Update: February, 12/2015 - 09:25
Ballin': Foreign and Vietnamese football players practise dribbling past opponents during a training session. — VNS Photos Truong Vi

 Lan Dung

It's 7.30pm and darkness settles over the Red River Pitch on Au Co Street in the capital city. The outside temperature is below 15oC, but despite the cold, foreign and Vietnamese women take off their winter clothes to sport their team's colours.

This is a normal scene for Thursday nights as members of Hot Chi – a Ha Noi women's football team – join together to practice their favourite sport.

The Hot Chi team was established in July by a group of expats desperate to find a way to play football in Ha Noi.

At first, a women's gaelic team, a derivation of traditional Irish ball games, was formed on Facebook. It turned out that the gaelic team's posts actually attracted a lot of users expressing a desire to play regular football, and so began the formation of a new team.

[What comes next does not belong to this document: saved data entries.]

-- ==== Sys2Proof/Laws/Ops.lean ====
section
/-! SUPPORT. One lemma per shared operation of Machine/Ops.lean and Machine/Dds.lean that says what it does to each register,
for the provers to cite instead of unfolding it. -/

namespace Sys2Proof.Machine

/-! ### `emitSink` and `emitRelay` -/

@[simp] theorem emitSink_gmode (c : ChanId) (k : SinkKind) (v : BitVec 16) (s : State) : 
    (emitSink c k v s).gmode = s.gmode := by simp [emitSink]
@[simp] theorem emitSink_regId (c : ChanId) (k : SinkKind) (v : BitVec 16) (s : State) : 
    (emitSink c k v s).regId = s.regId := by simp [emitSink]
@[simp] theorem emitSink_updCnt (c : ChanId) (k : SinkKind) (v : BitVec 16) (s : State) : 
    (emitSink c k v s).updCnt = s.updCnt := by simp [emitSink]
@[simp] theorem emitSink_result (c : ChanId) (k : SinkKind) (v : BitVec 16) (s : State) : 
    (emitSink c k v s).result = s.result := by simp [emitSink]
@[simp] theorem emitSink_arg0 (c : ChanId) (k : SinkKind) (v : BitVec 16) (s : State) : 
    (emitSink c k v s).arg0 = s.arg0 := by simp [emitSink]
@[simp] theorem emitSink_arg1 (c : ChanId) (k : SinkKind) (v : BitVec 16) (s : State) : 
    (emitSink c k v s).arg1 = s.arg1 := by simp [emitSink]
@[simp] theorem emitSink_arg2 (c : ChanId) (k : SinkKind) (v : BitVec 16) (s : State) : 
    (emitSink c k v s).arg2 = s.arg2 := by simp [emitSink]
@[simp] theorem emitSink_rdata (c : ChanId) (k : SinkKind) (v : BitVec 16) (s : State) : 
    (emitSink c k v s).rdata = s.rdata := by simp [emitSink]
@[simp] theorem emitSink_draws (c : ChanId) (k : SinkKind) (v : BitVec 16) (s : State) : 
    (emitSink c k v s).draws = s.draws := by simp [emitSink]
@[simp] theorem emitSink_wasReset (c : ChanId) (k : SinkKind) (v : BitVec 16) (s : State) : 
    (emitSink c k v s).wasReset = s.wasReset := by simp [emitSink]
@[simp] theorem emitSink_inputs (c : ChanId) (k : SinkKind) (v : BitVec 16) (s : State) : 
    (emitSink c k v s).inputs = s.inputs := by simp [emitSink]
@[simp] theorem emitSink_events (c : ChanId) (k : SinkKind) (v : BitVec 16) (s : State) :
    (emitSink c k v s).events = s.events ++ [.sinkWrite c k v] := by simp [emitSink]

@[simp] theorem emitSink_chan_same (c : ChanId) (k : SinkKind) (v : BitVec 16) (s : State) :
    (emitSink c k v s).chan c = (s.chan c).setSink k v := by simp [emitSink]

theorem emitSink_chan (c d : ChanId) (k : SinkKind) (v : BitVec 16) (s : State) :
    (emitSink c k v s).chan d = if d = c then (s.chan c).setSink k v else s.chan d := by
  simp [emitSink, State.chan_modChan]

@[simp] theorem emitRelay_gmode (c : ChanId) (p : RelayPos) (s : State) : (emitRelay c p s).gmode = s.gmode := by simp [emitRelay]
@[simp] theorem emitRelay_regId (c : ChanId) (p : RelayPos) (s : State) : (emitRelay c p s).regId = s.regId := by simp [emitRelay]
@[simp] theorem emitRelay_updCnt (c : ChanId) (p : RelayPos) (s : State) : (emitRelay c p s).updCnt = s.updCnt := by simp [emitRelay]
@[simp] theorem emitRelay_result (c : ChanId) (p : RelayPos) (s : State) : (emitRelay c p s).result = s.result := by simp [emitRelay]
@[simp] theorem emitRelay_arg0 (c : ChanId) (p : RelayPos) (s : State) : (emitRelay c p s).arg0 = s.arg0 := by simp [emitRelay]
@[simp] theorem emitRelay_arg1 (c : ChanId) (p : RelayPos) (s : State) : (emitRelay c p s).arg1 = s.arg1 := by simp [emitRelay]
@[simp] theorem emitRelay_arg2 (c : ChanId) (p : RelayPos) (s : State) : (emitRelay c p s).arg2 = s.arg2 := by simp [emitRelay]
@[simp] theorem emitRelay_rdata (c : ChanId) (p : RelayPos) (s : State) : (emitRelay c p s).rdata = s.rdata := by simp [emitRelay]
@[simp] theorem emitRelay_draws (c : ChanId) (p : RelayPos) (s : State) : (emitRelay c p s).draws = s.draws := by simp [emitRelay]
@[simp] theorem emitRelay_wasReset (c : ChanId) (p : RelayPos) (s : State) : (emitRelay c p s).wasReset = s.wasReset := by simp [emitRelay]
@[simp] theorem emitRelay_inputs (c : ChanId) (p : RelayPos) (s : State) : (emitRelay c p s).inputs = s.inputs := by simp [emitRelay]
@[simp] theorem emitRelay_events (c : ChanId) (p : RelayPos) (s : State) :
    (emitRelay c p s).events = s.events ++ [.relaySet c p] := by simp [emitRelay]

@[simp] theorem emitRelay_chan_same (c : ChanId) (p : RelayPos) (s : State) :
    (emitRelay c p s).chan c = { s.chan c with relay := p.code } := by simp [emitRelay]

theorem emitRelay_chan (c d : ChanId) (p : RelayPos) (s : State) :
    (emitRelay c p s).chan d = if d = c then { s.chan c with relay := p.code } else s.chan d := by
  simp [emitRelay, State.chan_modChan]

/-! ### `reject` and `accept` -/

/-- A rejection writes `result` and appends its notice; that is all it does (R211). -/
theorem reject_eq (code : ResultCode) (s : State) :
    reject code s = { s with result := code.code, events := s.events ++ [.notice code] } := rfl

/-- An acceptance writes `result`, and appends a notice unless the code is OK (R213). -/
theorem accept_eq (code : ResultCode) (s : State) :
    accept code s =
      { s with result := code.code, events := s.events ++ if code = .ok then [] else [.notice code] } := by
  unfold accept; split <;> simp_all [emit]

theorem accept_ok (s : State) : accept .ok s = { s with result := 0 } := rfl

@[simp] theorem reject_gmode (code : ResultCode) (s : State) : (reject code s).gmode = s.gmode := rfl
@[simp] theorem accept_gmode (code : ResultCode) (s : State) : (accept code s).gmode = s.gmode := by rw [accept_eq]
@[simp] theorem reject_regId (code : ResultCode) (s : State) : (reject code s).regId = s.regId := rfl
@[simp] theorem accept_regId (code : ResultCode) (s : State) : (accept code s).regId = s.regId := by rw [accept_eq]
@[simp] theorem reject_updCnt (code : ResultCode) (s : State) : (reject code s).updCnt = s.updCnt := rfl
@[simp] theorem accept_updCnt (code : ResultCode) (s : State) : (accept code s).updCnt = s.updCnt := by rw [accept_eq]
@[simp] theorem reject_arg0 (code : ResultCode) (s : State) : (reject code s).arg0 = s.arg0 := rfl
@[simp] theorem accept_arg0 (code : ResultCode) (s : State) : (accept code s).arg0 = s.arg0 := by rw [accept_eq]
@[simp] theorem reject_arg1 (code : ResultCode) (s : State) : (reject code s).arg1 = s.arg1 := rfl
@[simp] theorem accept_arg1 (code : ResultCode) (s : State) : (accept code s).arg1 = s.arg1 := by rw [accept_eq]
@[simp] theorem reject_arg2 (code : ResultCode) (s : State) : (reject code s).arg2 = s.arg2 := rfl
@[simp] theorem accept_arg2 (code : ResultCode) (s : State) : (accept code s).arg2 = s.arg2 := by rw [accept_eq]
@[simp] theorem reject_rdata (code : ResultCode) (s : State) : (reject code s).rdata = s.rdata := rfl
@[simp] theorem accept_rdata (code : ResultCode) (s : State) : (accept code s).rdata = s.rdata := by rw [accept_eq]
@[simp] theorem reject_draws (code : ResultCode) (s : State) : (reject code s).draws = s.draws := rfl
@[simp] theorem reject_wasReset (code : ResultCode) (s : State) : (reject code s).wasReset = s.wasReset := rfl
@[simp] theorem accept_draws (code : ResultCode) (s : State) : (accept code s).draws = s.draws := by rw [accept_eq]
@[simp] theorem accept_wasReset (code : ResultCode) (s : State) : (accept code s).wasReset = s.wasReset := by rw [accept_eq]
@[simp] theorem reject_inputs (code : ResultCode) (s : State) : (reject code s).inputs = s.inputs := rfl
@[simp] theorem accept_inputs (code : ResultCode) (s : State) : (accept code s).inputs = s.inputs := by rw [accept_eq]
@[simp] theorem reject_result (code : ResultCode) (s : State) : (reject code s).result = code.code := rfl
@[simp] theorem accept_result (code : ResultCode) (s : State) : (accept code s).result = code.code := by rw [accept_eq]
@[simp] theorem reject_chan (code : ResultCode) (s : State) (c : ChanId) : (reject code s).chan c = s.chan c := by
  cases c <;> rfl
@[simp] theorem accept_chan (code : ResultCode) (s : State) (c : ChanId) : (accept code s).chan c = s.chan c := by
  rw [accept_eq]; cases c <;> rfl
@[simp] theorem reject_events (code : ResultCode) (s : State) :
    (reject code s).events = s.events ++ [.notice code] := rfl
@[simp] theorem accept_events (code : ResultCode) (s : State) :
    (accept code s).events = s.events ++ if code = .ok then [] else [.notice code] := by rw [accept_eq]

/-! ### `forChans` -/

/-- What `for c in 1, 2, 3: f(c)` does to a field that no iteration changes. -/
theorem forChans_field {α : Type} (g : State → α) (f : ChanId → State → State) (h : ∀ c s, g (f c s) = g s) (s : State) :
    g (forChans f s) = g s := by simp [forChans, h]

/-- What the loop does to channel `d` when iteration `c` changes channel `c` alone, by `u`. -/
theorem forChans_chan (f : ChanId → State → State) (u : Channel → Channel)
    (h : ∀ c d s, (f c s).chan d = if d = c then u (s.chan c) else s.chan d) (s : State) (d : ChanId) :
    (forChans f s).chan d = u (s.chan d) := by
  cases d <;> simp only [forChans, h] <;> simp

/-- The events of the loop, when iteration `c` appends events `es` of channel `c`'s registers and changes no other
channel: the lists come in channel order. -/
theorem forChans_events (f : ChanId → State → State) (u : Channel → Channel) (es : ChanId → Channel → List Event)
    (h : ∀ c d s, (f c s).chan d = if d = c then u (s.chan c) else s.chan d)
    (he : ∀ c s, (f c s).events = s.events ++ es c (s.chan c)) (s : State) :
    (forChans f s).events = s.events ++ (es .c1 s.ch1 ++ es .c2 s.ch2 ++ es .c3 s.ch3) := by
  simp only [forChans, he, h]
  simp [List.append_assoc]

/-! ### `stopOne` -/

/-- What stopping does to the registers of the channel: an active one loses its owner and the sink of its mode is zeroed
(R131). -/
def Channel.stopped (ch : Channel) : Channel :=
  if ch.active then Channel.setSink (sinkOf ch.mode) 0 { ch with owner := .none } else ch

/-- The event of stopping a channel: its zero write, if it was active (R131). -/
def stopEvents (c : ChanId) (ch : Channel) : List Event :=
  if ch.active then [.sinkWrite c (sinkOf ch.mode) 0] else []

/-- The registers of a stopped channel, written out. -/
theorem Channel.stopped_eq (ch : Channel) :
    ch.stopped =
      if ch.owner = .wave then
        { ch with
          owner := .none, outV := if ch.mode = .v then 0 else ch.outV, outI := if ch.mode = .c then 0 else ch.outI }
      else ch := by
  cases ch with | mk o m => cases o <;> cases m <;> rfl

theorem stopOne_chan (c d : ChanId) (s : State) :
    (stopOne c s).chan d = if d = c then (s.chan c).stopped else s.chan d := by
  unfold stopOne Channel.stopped
  split
  · simp only [emitSink_chan, State.chan_modChan]
    split <;> simp
  · split
    · next h => rw [h]
    · rfl

@[simp] theorem stopOne_events (c : ChanId) (s : State) :
    (stopOne c s).events = s.events ++ stopEvents c (s.chan c) := by
  unfold stopOne stopEvents; split <;> simp

@[simp] theorem stopOne_gmode (c : ChanId) (s : State) : (stopOne c s).gmode = s.gmode := by
  unfold stopOne; split <;> simp
@[simp] theorem stopOne_regId (c : ChanId) (s : State) : (stopOne c s).regId = s.regId := by
  unfold stopOne; split <;> simp
@[simp] theorem stopOne_updCnt (c : ChanId) (s : State) : (stopOne c s).updCnt = s.updCnt := by
  unfold stopOne; split <;> simp
@[simp] theorem stopOne_result (c : ChanId) (s : State) : (stopOne c s).result = s.result := by
  unfold stopOne; split <;> simp
@[simp] theorem stopOne_arg0 (c : ChanId) (s : State) : (stopOne c s).arg0 = s.arg0 := by
  unfold stopOne; split <;> simp
@[simp] theorem stopOne_arg1 (c : ChanId) (s : State) : (stopOne c s).arg1 = s.arg1 := by
  unfold stopOne; split <;> simp
@[simp] theorem stopOne_arg2 (c : ChanId) (s : State) : (stopOne c s).arg2 = s.arg2 := by
  unfold stopOne; split <;> simp
@[simp] theorem stopOne_rdata (c : ChanId) (s : State) : (stopOne c s).rdata = s.rdata := by
  unfold stopOne; split <;> simp
@[simp] theorem stopOne_draws (c : ChanId) (s : State) : (stopOne c s).draws = s.draws := by
  unfold stopOne; split <;> simp
@[simp] theorem stopOne_wasReset (c : ChanId) (s : State) : (stopOne c s).wasReset = s.wasReset := by
  unfold stopOne; split <;> simp
@[simp] theorem stopOne_inputs (c : ChanId) (s : State) : (stopOne c s).inputs = s.inputs := by
  unfold stopOne; split <;> simp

With a touch of humour and some Vietnamese flavour, the team was named Hot Chi. ‘Chi' means ‘woman' in Vietnamese and ‘hot' is a colloquial way of saying ‘attractive' in English.

Eight to ten players joined the team at first. After five months, it now has 60 members on its Facebook group, 12-15 of whom regularly participate in training.

Co-founder Carolina Garcia Huerta says that the idea of establishing the club came from a personal need to play football with other ladies. However, she said "it became more of a mission to start a movement".

"It was quite difficult to believe that the national women's team has been in amongst the top ten teams in Asian games for so long. They do better than the national men's team and yet there's nowhere in the city for ladies to play. We want to give Vietnamese ladies a safe and comfortable space with the equipment to enjoy football," Carolina says.

Doing drills: Coach Hayden Wood teaches players how to control and dribble the ball.

After the first two weeks, the female team welcomed two coaches from Vietnam Passion Football Academy, Hayden Wood and Nguyen Huy Toan. Under their instruction, the skills of club members significantly improved.

Kindergarten teacher, Zoe Ford from England, was originally a member of the gaelic club but decided to join the Hot Chi team after meeting Carolina and being persuaded.

"I've been in gym a few times and I did a lot of swimming but I've never done a team sport. Now I am a part of something else," she said.

She found it hard in the beginning, but after several training sessions she got better and gained more confidence with the ball.

"The coaches are really good. They don't tell you this is wrong, they just suggest I should try it another way," Ford says.

She remembers at first injuring her toes whenever she kicked the ball. Coach Toan corrected her and told her to use the instep to kick.

"If he didn't tell me that, I would still be doing it wrong," she said, adding that the coaches also keep things interesting, "by changing the exercises every week".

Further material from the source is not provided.